● Exercise description
Print every line of the listing below, starting with the line that holds "on chip. -/" and going on through the line that holds "s.sw.flows.all fun g", both included, and print nothing else.
Exercise input Block Start
/-- Whether a request that waits at the head of its ingress can go: refused now, or with what it waited for. -/
def waitOver (s : State) (x : Frame) : Bool :=
  match target s x.req with
  | .sow => gatherRoom s (sowTile s x.req) && !gateFull s x.req
  | .refuse _ _ => true
  | _ => !gateFull s x.req
/-- The first waiting request that can go without passing an earlier one of its way (R42), with those before and after it. -/
def waitSplit (s : State) : List Frame → List Frame → Option (List Frame × Frame × List Frame)
  | _, [] => none
  | before, x :: rest =>
    if waitOver s x && !(before.any fun y => sharesWay s y.req x.req) then some (before, x, rest) else waitSplit s (before ++ [x]) rest
/-- Requests at the head of an ingress that waited for a gather record or for the gate try again. -/
def headAgain (f : Flow) (s : State) : State :=
  match waitSplit s [] f.queue with
  | none => s
  | some (before, x, rest) => route false x.req (setFlow { f with queue := before ++ rest } s)

/-- A flow after its head has left it: one in spill leaves spill when nothing of it is on chip before its spill queue and no frame is left
in the spill area (R81); frames that spill could not take then queue on chip (R82). -/
def leaveSpill (f : Flow) : Flow :=
  if f.spilled && f.queue.isEmpty && f.spill.all Frame.onChip then { f with queue := f.spill, spill := [], spilled := false } else f

/-- The head frame of a flow leaves its ingress tile once the egress has room for all of it and grants it (R64, R71). -/
def forwardHead (ingress p cls : Nat) (s : State) : State :=
  match s.flow ingress p cls with
  | none => s
  | some f =>
    if p = 128 then headAgain f s
    else
      match f.queue with
      | [] => setFlow (leaveSpill f) s
      | x :: rest =>
        let out (s : State) : State := leftIngress x (setFlow (leaveSpill { f with queue := rest }) s)
        match frameBarred s p x with
        | some (st, d) => failReq x.req x.gather st d (out s)
        | none => if granted s f then passOn f x (out s) else s

/-- The first frame of a stage whose class has credits for it at the far end: classes do not wait for one another (R56, R66, R72). -/
def stageNext (s : State) (p : Nat) : List (Nat × Frame) → Option (Nat × Frame)
  | l => l.find? fun y => decide (y.2.cells ≤ (s.port p).credits.of (opClass y.2.req.op)) &&
      (l.find? fun z => opClass z.2.req.op == opClass y.2.req.op) == some y
/-- The oldest frame of an egress stage, of a class with credits, is sent when the replay buffer allows (R56, R66, R72, R338). -/
def transmit (p : Nat) (s : State) : State :=
  match stageNext s p (s.staged p) with
  | none => s
  | some y =>
    let x := y.2
    let rest := (s.staged p).erase y
    if !(s.port p).held.isEmpty || !canFrame s p (.request x.req) || !portServes s p then s
    else
      let s := s.onSw fun w => { w with stage := if rest.isEmpty then w.stage.erase p else w.stage.set p rest }
      let s := s.onPort p fun y => { y with credits := y.credits.take (opClass x.req.op) x.cells }
      let q := timeStamp x.req s
      linkSend p (.request q.1) (bump (0xC41100 + p + 1) x.cells q.2)

/-! Spill (R79-R83). -/

/-- Cells of a flow's frames that are on chip. -/
def Flow.onChipCells (f : Flow) : Nat := (f.onChip.map Frame.cells).sum
/-- Cells in use by a class at an ingress tile (R75, R79). -/
def ingressCells (s : State) (ingress cls : Nat) : Nat :=
  heldCells ((tileFrames s ingress).filter fun x => opClass x.req.op == cls)
/-- The request credits of a class that a port tile grants (Table 2-2), twice for a bonded uplink (R67). -/
def grantOf (s : State) (p cls : Nat) : Nat :=
  (if bonded s p then 2 else 1) * (if cls = 0 then 768 else if cls = 1 then 128 else if cls = 2 then 640 else 512)
/-- Whether flow f holds more cells than every other flow of its ingress and class; ties go to the lowest egress (R79). -/
def mostCells (s : State) (f : Flow) : Bool :=
  s.sw.flows.all fun g => !(g.ingress == f.ingress && g.cls == f.cls) || g.egress == f.egress || g.egress == 128 ||
    decide (g.onChipCells < f.onChipCells) || (g.onChipCells == f.onChipCells && decide (f.egress < g.egress))

/-- Conditions 1 to 3 of R79 for a flow of plot n. -/
def spillWanted (s : State) (f : Flow) (n : Nat) : Bool :=
  spillPossible s && !f.spilled && f.egress != 128 &&
    decide (cfg 0x404003 75 s * (if f.ingress < 128 then grantOf s f.ingress f.cls else serviceQuota s n) ≤
      100 * ingressCells s f.ingress f.cls) &&
    mostCells s f && decide (cfg 0x404004 128 s ≤ f.onChipCells)

/-- The plot of a flow: that of its frames. -/
def Flow.plot (f : Flow) : Nat := ((f.queue ++ f.spill).map fun x => x.req.h.plot).headD 0

/-- Condition 4 of R79 fails: counted, and reported once in a Gleaner period for a plot whose share is full. -/
def spillRefused (n : Nat) (full : Bool) (s : State) : State :=
  let s := bump 0xC40204 1 s
  if !full then s
  else
    let k := s.sw.shareRefusals.getD n 0 + 1
    let s := s.onSw fun w => { w with shareRefusals := w.shareRefusals.set n k }
    if k = 1 then raise 0x4103 [n, spillUsed s n, k] s else s

/-- The per-cycle test of R79 for an ingress and class. -/
def spillTest (ingress cls : Nat) (s : State) : State :=
  match s.sw.flows.find? fun f => f.ingress == ingress && f.cls == cls && spillWanted s f f.plot with
  | none => s
  | some f =>
    let n := f.plot
    let full := decide (spillShareCells s n < spillUsed s n + 64)
    if full || decide (4096 ≤ (s.sw.flows.filter Flow.spilled).length) then spillRefused n full s
    else bump 0xC40201 1 (setFlow { f with spilled := true } s)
Exercise input Block End
● Result of the task
/-- Cells of a flow's frames that are on chip. -/
def Flow.onChipCells (f : Flow) : Nat := (f.onChip.map Frame.cells).sum
/-- Cells in use by a class at an ingress tile (R75, R79). -/
def ingressCells (s : State) (ingress cls : Nat) : Nat :=
  heldCells ((tileFrames s ingress).filter fun x => opClass x.req.op == cls)
/-- The request credits of a class that a port tile grants (Table 2-2), twice for a bonded uplink (R67). -/
def grantOf (s : State) (p cls : Nat) : Nat :=
  (if bonded s p then 2 else 1) * (if cls = 0 then 768 else if cls = 1 then 128 else if cls = 2 then 640 else 512)
/-- Whether flow f holds more cells than every other flow of its ingress and class; ties go to the lowest egress (R79). -/
def mostCells (s : State) (f : Flow) : Bool :=
  s.sw.flows.all fun g => !(g.ingress == f.ingress && g.cls == f.cls) || g.egress == f.egress || g.egress == 128 ||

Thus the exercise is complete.